Despite several studies have included both SNP and STR markers flanking the repetitive region, herein, to follow more accurately the recent evolution of the FMR1 repeat, we applied a population genetics approach by first analyzing stable SNP backgrounds to next place fast-evolving STRs within the pre-identified SNP lineages. This is, to our knowledge, the first study combining such a structured haplotype analysis with seven flanking polymorphic markers phased with FMR1 alleles (with known repeat size and configuration). A single SNP background was not shown to segregate with (CGG)n alleles from our analyzed mosaics, however, the shared extended DXS998-DXS548-FRAXAC1-FRAXAC2 haplotype within each lineage (34-44-38-336 in lineage A and the 3′-end 36-333 in lineage C) raised the question of a lineage-specific risk haplotype more prone to large contractions. After observing that all contracted alleles displayed no AGG interruptions, we searched for the answer by analyzing STR haplotypes of normal pure FMR1 alleles. The close phylogenetic relationships observed among normal pure repeats from the control population suggested their recent evolution from a common ancestor instead of recurrent large contractions from the pool of expanded alleles.
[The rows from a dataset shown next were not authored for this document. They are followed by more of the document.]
-- ==== Sys2Proof/Machine/RowsClock.lean ====
section
/-! DEFINITION. RowsClock.lean: the rows of the clocks and of time (chapter 02), each with its effect. -/

namespace Sys2Proof.Machine

/-- ROOT_PLL_LOCK (R27): The root PLL reaches lock after being enabled, and the divided clocks and STC run. -/
def execRootPllLock (n32k : Nat) (s : State) : Host.Outcome State Fault Refusal :=
  s.act fun c => c.pllLock n32k

/-- CLK_UNLOCK (R27): Loss of root lock freezes steering and discipline, discards marks and holds the time pulses inactive. -/
def execClkUnlock (s : State) : Host.Outcome State Fault Refusal :=
  s.act fun c => c.unlock

/-- ROOT_PLL_RELOCK (R27): Root lock returns and steering, discipline, captures and pulses resume from their frozen state. -/
def execRootPllRelock (s : State) : Host.Outcome State Fault Refusal :=
  s.act fun c => c.relock

/-- STEERING_STEP (R30): Every 192 ticks the applied steering word moves towards the target by at most 109 units. -/
def execSteeringStep (s : State) : Host.Outcome State Fault Refusal :=
  s.act fun c => c.steerStep

/-- SOURCE_SELECTION (R33): Every millisecond the first valid discipline source in priority order is selected. -/
def execSourceSelection (s : State) : Host.Outcome State Fault Refusal :=
  s.act fun c => c.selectSource

/-- CLK_PERR_SAT_WRITE (R32): A firmware write of a satellite phase error delivers one satellite-time sample. -/
def execClkPerrSatWrite (r : Req) (v : Word) (s : State) : Host.Outcome State Fault Refusal :=
  s.act fun c => c.guarded r R.CLK_PERR_SAT fun c => c.writePerrSat v

/-- SAT_TIMEOUT (R32): No satellite error write within sat_to makes satellite time invalid. -/
def execSatTimeout (s : State) : Host.Outcome State Fault Refusal :=
  s.act fun c => c.sourceTimeout 0

/-- LINK_TIMEOUT (R32): link_to superframes without a link sample make link time invalid. -/
def execLinkTimeout (s : State) : Host.Outcome State Fault Refusal :=
  s.act fun c => c.sourceTimeout 1

/-- TMARK_TIMEOUT (R32): No accepted mark within twice the mark period makes TMARK_IN invalid. -/
def execTmarkTimeout (s : State) : Host.Outcome State Fault Refusal :=
  s.act fun c => c.sourceTimeout 2

/-- HOLD_LIMIT (R36): HOLD lasting hold_lim seconds moves discipline to FREE with a zero target. -/
def execHoldLimit (s : State) : Host.Outcome State Fault Refusal :=
  s.act fun c => c.holdLimit

/-- LOOP_ENABLE (R35): Setting CLK_CTRL.loop_en from 0 to 1 loads the integrator with the applied steering word. -/
def execLoopEnable (r : Req) (v : Word) (s : State) : Host.Outcome State Fault Refusal :=
  s.act fun c => c.guarded r R.CLK_CTRL fun c => c.writeClkCtrl v

/-- FRAME_BOUNDARY (R38): At each frame boundary inputs latch, outputs leave through the guard and running engines start at
address 0. -/
def execFrameBoundary (s : State) : Host.Outcome State Fault Refusal :=
  s.act fun c => c.frameBoundary

/-- SUPERFRAME_BOUNDARY (R348): At each 2 ms superframe boundary the link applies its slot plan and rotation checks are made. -/
def execSuperframeBoundary (s : State) : Host.Outcome State Fault Refusal :=
  s.act fun c => c.superframe

/-- WHOLE_SECOND (R38): At each whole second of the STC second-aligned actions take place. -/
def execWholeSecond (s : State) : Host.Outcome State Fault Refusal :=
  s.act fun c => c.wholeSecond

/-- STC_SNAPSHOT (R39): A read of TIME_STC_LO takes the requester's snapshot of count and fraction. -/
def execStcSnapshot (r : Req) (s : State) : Host.Outcome State Fault Refusal :=
  s.act fun c => c.readTo r R.TIME_STC_LO

/-- STC_LOAD_REQUEST (R40): A write of TIME_LOAD_CTRL.go requests an STC load, applied at once when nothing runs. -/
def execStcLoadRequest (r : Req) (v : Word) (s : State) : Host.Outcome State Fault Refusal :=
  s.act fun c => c.guarded r R.TIME_LOAD_CTRL fun c => c.writeLoadCtrl v

/-- STC_LOAD_APPLY (R40): At the next whole second a pending load is judged and applied or refused. -/
def execStcLoadApply (s : State) : Host.Outcome State Fault Refusal :=
  s.act fun c => c.stcLoadApply

/-- TP_APPLY_REQUEST (R46): A write of TIME_TPn_CTRL.apply marks the shadow configuration for the next second. -/
def execTpApplyRequest (r : Req) (n : Bool) (v : Word) (s : State) : Host.Outcome State Fault Refusal :=
  s.act fun c => c.guarded r (R.TIME_TP_CTRL (b2n n)) fun c => c.writeTpCtrl n v

/-- TP_CONFIG_APPLY (R46): At the next whole second the TPn shadow moves into use and is checked for validity. -/
def execTpConfigApply (n : Bool) (s : State) : Host.Outcome State Fault Refusal :=
  s.act fun c => c.tpApply n

/-- TIME_PULSE_START (R44): At each scheduled local time an enabled time pulse goes active. -/
def execTimePulseStart (n : Bool) (s : State) : Host.Outcome State Fault Refusal :=
  s.act fun c => c.tpStart n

/-- TIME_PULSE_END (R44): A time pulse ends when its width expires. -/
def execTimePulseEnd (n : Bool) (s : State) : Host.Outcome State Fault Refusal :=
  s.act fun c => c.tpEnd n

/-- TMARK_EDGE (R48): An enabled TMARK_IN edge captures the STC and is accepted as a discipline sample or rejected. -/
def execTmarkEdge (falling : Bool) (s : State) : Host.Outcome State Fault Refusal :=
  s.act fun c => c.tmarkEdge falling

/-- TMARK_CAP_READ (R49): A read of TIME_TMARK_CAP_LO clears new. -/
def execTmarkCapRead (r : Req) (s : State) : Host.Outcome State Fault Refusal :=
  s.act fun c => c.readTo r R.TIME_TMARK_CAP_LO

end Sys2Proof.Machine
end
Nevertheless, even if drastic reductions on FMR1 repeat sizes are not on the origin of all pure normal alleles, the occurrence of these rare events on recurrent extended STR-based haplotypes may indicate that a predisposing factor to large contractions may be tagged in both lineages A and C. The mechanisms behind this cis-effect may be via (1) changes in chromatin organization as SNP variants may impede the binding of CTCF, an insulator DNA-binding protein previously linked to repeat instability;31 (2) gene regulation if these or associated SNPs alter the binding of transcription factors as transcription through the repeat tract has been shown to increase repeat instability;32 and/or (3) differential interaction of repair proteins with the SNP variants at FMR1, resulting in different instability patterns as suggested for other trinucleotide repeat disorders.33

In the literature, a few other multistep contractions have been described in the maternal lineage (although in a smaller range), namely the change of interrupted premutated alleles either to smaller premutations or to intermediate pure alleles.10 It would be interesting to assess the haplotype background where these events took place and gain insight whether small and large contractions share the same risk factors. While analyzing the evolution of normal pure alleles, other, less drastic multistep mutations seemed to occur. Indeed, a multistep mechanism involving the gain or loss of several repetitive units during the intergenerational transmission of expanded alleles has been suggested to explain the evolution of other disease-expansion repeats.34, 35, 36

Further studies of repeat instability underlying the different groups of normal pure (CGG)n alleles (the unstable ones resulted from large contractions and those, probably more stable, evolved through interrupted repeats) would be of upmost importance for the research of both the mechanistic aspects of repeat instability and the clinical risk-assessment for fragile X syndrome.